- **What you will do**
Go through the listing and return every line with "receiveQueue" in it.

- **Given information**

+===+

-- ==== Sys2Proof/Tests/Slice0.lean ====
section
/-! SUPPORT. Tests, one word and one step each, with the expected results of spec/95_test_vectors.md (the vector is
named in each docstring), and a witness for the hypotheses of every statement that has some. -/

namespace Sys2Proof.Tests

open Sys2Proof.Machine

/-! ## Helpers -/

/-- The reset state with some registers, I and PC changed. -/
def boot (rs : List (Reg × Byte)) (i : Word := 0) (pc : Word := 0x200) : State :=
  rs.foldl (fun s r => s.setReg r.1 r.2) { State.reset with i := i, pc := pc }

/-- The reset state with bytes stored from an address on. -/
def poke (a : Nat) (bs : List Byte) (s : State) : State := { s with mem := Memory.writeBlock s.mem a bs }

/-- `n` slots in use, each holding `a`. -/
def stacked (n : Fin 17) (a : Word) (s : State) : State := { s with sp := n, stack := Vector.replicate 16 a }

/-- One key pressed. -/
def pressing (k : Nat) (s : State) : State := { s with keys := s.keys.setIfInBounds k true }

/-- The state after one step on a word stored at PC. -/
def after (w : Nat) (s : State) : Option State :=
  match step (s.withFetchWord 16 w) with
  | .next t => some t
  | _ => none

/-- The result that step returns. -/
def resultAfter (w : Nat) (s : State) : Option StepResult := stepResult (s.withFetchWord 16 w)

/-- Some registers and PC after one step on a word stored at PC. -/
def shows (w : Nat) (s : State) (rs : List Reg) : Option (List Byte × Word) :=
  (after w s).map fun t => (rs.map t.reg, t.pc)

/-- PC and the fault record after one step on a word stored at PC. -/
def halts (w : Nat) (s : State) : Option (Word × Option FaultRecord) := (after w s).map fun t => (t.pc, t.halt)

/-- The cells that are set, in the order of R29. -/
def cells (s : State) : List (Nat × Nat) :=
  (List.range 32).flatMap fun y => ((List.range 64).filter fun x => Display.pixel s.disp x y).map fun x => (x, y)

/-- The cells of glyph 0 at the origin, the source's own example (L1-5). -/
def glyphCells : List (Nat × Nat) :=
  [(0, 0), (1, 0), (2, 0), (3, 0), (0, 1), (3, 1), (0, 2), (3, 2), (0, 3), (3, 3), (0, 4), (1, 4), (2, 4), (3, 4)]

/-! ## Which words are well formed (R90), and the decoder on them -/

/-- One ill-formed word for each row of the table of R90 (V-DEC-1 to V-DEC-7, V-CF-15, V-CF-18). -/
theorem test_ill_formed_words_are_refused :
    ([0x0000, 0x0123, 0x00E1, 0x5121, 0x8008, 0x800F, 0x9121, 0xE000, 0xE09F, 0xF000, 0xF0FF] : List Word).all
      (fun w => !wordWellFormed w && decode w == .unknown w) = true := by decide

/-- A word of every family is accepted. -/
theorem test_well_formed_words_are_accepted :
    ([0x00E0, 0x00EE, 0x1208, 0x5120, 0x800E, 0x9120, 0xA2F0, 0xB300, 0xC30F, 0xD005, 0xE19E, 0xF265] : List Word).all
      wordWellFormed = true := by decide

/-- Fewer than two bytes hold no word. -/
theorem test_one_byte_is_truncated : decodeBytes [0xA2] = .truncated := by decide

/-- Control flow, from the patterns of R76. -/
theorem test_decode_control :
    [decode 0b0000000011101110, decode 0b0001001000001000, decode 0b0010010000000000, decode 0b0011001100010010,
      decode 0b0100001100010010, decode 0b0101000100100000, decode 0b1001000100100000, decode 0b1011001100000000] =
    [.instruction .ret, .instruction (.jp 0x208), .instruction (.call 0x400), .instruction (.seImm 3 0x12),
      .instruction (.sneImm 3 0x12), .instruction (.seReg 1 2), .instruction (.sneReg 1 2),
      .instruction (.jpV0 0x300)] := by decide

+===+

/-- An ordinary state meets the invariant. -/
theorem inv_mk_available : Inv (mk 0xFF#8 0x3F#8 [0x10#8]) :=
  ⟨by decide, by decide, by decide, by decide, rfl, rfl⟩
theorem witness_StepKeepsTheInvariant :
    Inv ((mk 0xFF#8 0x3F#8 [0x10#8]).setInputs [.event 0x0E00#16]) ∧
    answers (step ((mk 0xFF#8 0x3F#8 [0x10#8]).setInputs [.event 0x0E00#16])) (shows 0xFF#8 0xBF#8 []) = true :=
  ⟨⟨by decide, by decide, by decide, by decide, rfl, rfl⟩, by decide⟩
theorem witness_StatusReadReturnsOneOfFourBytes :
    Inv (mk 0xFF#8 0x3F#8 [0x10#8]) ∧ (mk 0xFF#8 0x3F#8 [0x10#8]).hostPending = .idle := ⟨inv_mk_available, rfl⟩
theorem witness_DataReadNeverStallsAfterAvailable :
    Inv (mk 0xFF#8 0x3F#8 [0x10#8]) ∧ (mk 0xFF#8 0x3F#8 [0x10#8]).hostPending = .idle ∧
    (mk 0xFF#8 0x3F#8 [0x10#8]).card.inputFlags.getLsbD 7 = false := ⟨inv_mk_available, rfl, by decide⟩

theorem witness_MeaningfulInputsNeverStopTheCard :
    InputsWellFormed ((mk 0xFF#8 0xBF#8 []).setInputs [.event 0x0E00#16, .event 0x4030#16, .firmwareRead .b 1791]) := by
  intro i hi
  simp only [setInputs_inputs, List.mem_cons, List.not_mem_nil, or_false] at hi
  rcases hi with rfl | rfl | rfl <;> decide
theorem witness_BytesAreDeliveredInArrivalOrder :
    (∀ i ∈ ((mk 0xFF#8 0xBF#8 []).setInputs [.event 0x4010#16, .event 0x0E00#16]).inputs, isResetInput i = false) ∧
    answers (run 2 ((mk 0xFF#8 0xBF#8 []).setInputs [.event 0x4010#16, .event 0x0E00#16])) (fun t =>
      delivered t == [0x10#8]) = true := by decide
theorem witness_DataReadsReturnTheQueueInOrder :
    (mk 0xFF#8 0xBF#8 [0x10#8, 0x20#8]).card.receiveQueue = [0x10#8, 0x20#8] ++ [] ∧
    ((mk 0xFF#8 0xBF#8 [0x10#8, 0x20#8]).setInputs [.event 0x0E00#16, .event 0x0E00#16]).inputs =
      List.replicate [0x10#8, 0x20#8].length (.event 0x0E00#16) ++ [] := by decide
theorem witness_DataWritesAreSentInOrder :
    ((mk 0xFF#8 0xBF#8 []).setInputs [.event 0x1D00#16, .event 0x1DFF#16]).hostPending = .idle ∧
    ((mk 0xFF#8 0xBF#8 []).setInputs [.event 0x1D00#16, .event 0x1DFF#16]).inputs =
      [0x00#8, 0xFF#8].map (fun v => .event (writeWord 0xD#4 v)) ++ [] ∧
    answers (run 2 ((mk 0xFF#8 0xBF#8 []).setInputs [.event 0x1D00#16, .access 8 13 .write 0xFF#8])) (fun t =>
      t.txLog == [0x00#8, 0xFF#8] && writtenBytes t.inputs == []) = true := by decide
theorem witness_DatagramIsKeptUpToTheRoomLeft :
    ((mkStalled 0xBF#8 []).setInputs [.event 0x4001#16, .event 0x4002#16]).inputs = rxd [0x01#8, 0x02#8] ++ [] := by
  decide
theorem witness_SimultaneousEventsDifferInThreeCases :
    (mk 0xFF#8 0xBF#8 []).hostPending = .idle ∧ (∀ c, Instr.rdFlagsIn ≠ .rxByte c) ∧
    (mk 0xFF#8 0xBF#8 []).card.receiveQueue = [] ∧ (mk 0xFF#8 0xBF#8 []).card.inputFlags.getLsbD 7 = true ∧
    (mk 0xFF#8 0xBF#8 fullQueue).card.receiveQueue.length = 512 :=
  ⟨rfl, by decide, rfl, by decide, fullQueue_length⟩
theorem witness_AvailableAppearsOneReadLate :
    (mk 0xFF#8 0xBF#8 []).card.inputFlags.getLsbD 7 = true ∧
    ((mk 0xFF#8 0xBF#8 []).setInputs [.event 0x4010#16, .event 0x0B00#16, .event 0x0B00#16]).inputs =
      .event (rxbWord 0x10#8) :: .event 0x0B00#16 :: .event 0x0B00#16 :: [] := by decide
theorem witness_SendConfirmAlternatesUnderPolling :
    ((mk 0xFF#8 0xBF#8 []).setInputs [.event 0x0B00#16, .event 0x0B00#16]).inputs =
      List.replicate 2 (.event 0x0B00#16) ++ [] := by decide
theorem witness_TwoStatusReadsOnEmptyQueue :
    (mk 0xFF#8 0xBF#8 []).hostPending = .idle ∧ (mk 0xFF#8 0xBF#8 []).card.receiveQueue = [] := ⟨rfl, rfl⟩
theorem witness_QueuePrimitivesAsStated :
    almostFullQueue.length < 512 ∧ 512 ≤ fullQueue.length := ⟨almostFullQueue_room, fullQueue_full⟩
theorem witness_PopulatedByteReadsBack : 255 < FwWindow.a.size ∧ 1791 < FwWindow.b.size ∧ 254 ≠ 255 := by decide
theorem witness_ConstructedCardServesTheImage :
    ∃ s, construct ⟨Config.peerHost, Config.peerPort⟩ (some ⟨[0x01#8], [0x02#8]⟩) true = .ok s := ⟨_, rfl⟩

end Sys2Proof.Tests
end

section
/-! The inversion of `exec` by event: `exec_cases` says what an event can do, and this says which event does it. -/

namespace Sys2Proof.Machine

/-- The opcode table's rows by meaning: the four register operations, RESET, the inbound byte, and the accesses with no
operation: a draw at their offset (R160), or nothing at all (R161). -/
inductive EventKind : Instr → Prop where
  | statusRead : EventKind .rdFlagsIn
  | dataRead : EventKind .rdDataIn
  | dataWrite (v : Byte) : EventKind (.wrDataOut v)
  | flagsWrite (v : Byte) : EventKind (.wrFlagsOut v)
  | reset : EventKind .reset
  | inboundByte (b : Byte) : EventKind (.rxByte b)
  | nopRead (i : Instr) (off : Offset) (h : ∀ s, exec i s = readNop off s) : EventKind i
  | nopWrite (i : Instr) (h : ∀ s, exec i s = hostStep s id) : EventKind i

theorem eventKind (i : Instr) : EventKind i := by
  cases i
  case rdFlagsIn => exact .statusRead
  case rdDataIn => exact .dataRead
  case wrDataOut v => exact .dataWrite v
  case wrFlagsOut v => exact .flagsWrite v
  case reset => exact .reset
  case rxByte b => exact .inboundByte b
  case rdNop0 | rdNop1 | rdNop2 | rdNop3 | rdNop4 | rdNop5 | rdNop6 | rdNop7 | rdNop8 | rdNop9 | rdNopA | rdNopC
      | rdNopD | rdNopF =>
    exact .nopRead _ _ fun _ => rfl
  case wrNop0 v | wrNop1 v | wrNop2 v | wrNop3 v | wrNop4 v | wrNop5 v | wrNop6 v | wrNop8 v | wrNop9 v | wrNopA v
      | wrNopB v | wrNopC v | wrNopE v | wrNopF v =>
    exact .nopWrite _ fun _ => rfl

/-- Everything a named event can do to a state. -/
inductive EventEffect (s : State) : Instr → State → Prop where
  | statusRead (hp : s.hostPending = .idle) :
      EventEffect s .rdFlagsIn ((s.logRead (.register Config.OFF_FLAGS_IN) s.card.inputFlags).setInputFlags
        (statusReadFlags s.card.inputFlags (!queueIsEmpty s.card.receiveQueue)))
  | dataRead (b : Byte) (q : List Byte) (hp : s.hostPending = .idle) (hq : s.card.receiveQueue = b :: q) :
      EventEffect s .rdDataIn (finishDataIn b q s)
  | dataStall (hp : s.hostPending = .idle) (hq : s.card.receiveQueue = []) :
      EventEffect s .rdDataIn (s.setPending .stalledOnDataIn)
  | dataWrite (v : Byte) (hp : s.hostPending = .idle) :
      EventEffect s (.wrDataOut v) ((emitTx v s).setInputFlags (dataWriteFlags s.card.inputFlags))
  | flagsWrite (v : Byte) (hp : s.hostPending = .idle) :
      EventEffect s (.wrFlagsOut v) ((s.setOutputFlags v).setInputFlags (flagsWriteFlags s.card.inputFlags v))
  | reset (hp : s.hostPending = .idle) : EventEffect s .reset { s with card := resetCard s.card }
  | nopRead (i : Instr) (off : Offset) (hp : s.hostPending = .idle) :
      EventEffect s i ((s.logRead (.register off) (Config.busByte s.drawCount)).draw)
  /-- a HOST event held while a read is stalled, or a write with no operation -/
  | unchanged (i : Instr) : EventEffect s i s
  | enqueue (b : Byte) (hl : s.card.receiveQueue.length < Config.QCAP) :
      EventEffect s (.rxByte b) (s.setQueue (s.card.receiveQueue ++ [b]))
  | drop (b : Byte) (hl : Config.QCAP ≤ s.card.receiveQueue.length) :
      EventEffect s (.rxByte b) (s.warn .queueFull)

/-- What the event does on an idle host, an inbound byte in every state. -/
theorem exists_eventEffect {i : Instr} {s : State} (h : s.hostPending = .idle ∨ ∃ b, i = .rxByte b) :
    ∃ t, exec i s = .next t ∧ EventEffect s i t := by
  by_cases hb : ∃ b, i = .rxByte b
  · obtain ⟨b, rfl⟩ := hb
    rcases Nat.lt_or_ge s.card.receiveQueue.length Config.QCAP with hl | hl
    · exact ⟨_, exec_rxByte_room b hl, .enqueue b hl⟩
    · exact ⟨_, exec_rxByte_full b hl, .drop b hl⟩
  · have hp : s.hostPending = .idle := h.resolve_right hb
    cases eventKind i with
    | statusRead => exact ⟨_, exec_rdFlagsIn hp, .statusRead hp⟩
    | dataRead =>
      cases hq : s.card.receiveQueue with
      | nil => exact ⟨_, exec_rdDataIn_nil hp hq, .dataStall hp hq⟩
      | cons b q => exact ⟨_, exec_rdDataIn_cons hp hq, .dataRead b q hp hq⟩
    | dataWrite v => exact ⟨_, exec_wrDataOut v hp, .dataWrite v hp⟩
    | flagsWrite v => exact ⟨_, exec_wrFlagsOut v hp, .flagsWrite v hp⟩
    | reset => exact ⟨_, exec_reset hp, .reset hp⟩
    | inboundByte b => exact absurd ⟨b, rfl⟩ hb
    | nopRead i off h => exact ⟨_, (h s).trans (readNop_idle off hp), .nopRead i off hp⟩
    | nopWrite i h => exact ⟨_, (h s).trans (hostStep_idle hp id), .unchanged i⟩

+===+

- **Response for this exercise**
    (mk 0xFF#8 0xBF#8 [0x10#8, 0x20#8]).card.receiveQueue = [0x10#8, 0x20#8] ++ [] ∧
    (mk 0xFF#8 0xBF#8 []).card.receiveQueue = [] ∧ (mk 0xFF#8 0xBF#8 []).card.inputFlags.getLsbD 7 = true ∧
    (mk 0xFF#8 0xBF#8 fullQueue).card.receiveQueue.length = 512 :=
    (mk 0xFF#8 0xBF#8 []).hostPending = .idle ∧ (mk 0xFF#8 0xBF#8 []).card.receiveQueue = [] := ⟨rfl, rfl⟩
        (statusReadFlags s.card.inputFlags (!queueIsEmpty s.card.receiveQueue)))
  | dataRead (b : Byte) (q : List Byte) (hp : s.hostPending = .idle) (hq : s.card.receiveQueue = b :: q) :
  | dataStall (hp : s.hostPending = .idle) (hq : s.card.receiveQueue = []) :
  | enqueue (b : Byte) (hl : s.card.receiveQueue.length < Config.QCAP) :
      EventEffect s (.rxByte b) (s.setQueue (s.card.receiveQueue ++ [b]))
  | drop (b : Byte) (hl : Config.QCAP ≤ s.card.receiveQueue.length) :
    rcases Nat.lt_or_ge s.card.receiveQueue.length Config.QCAP with hl | hl
      cases hq : s.card.receiveQueue with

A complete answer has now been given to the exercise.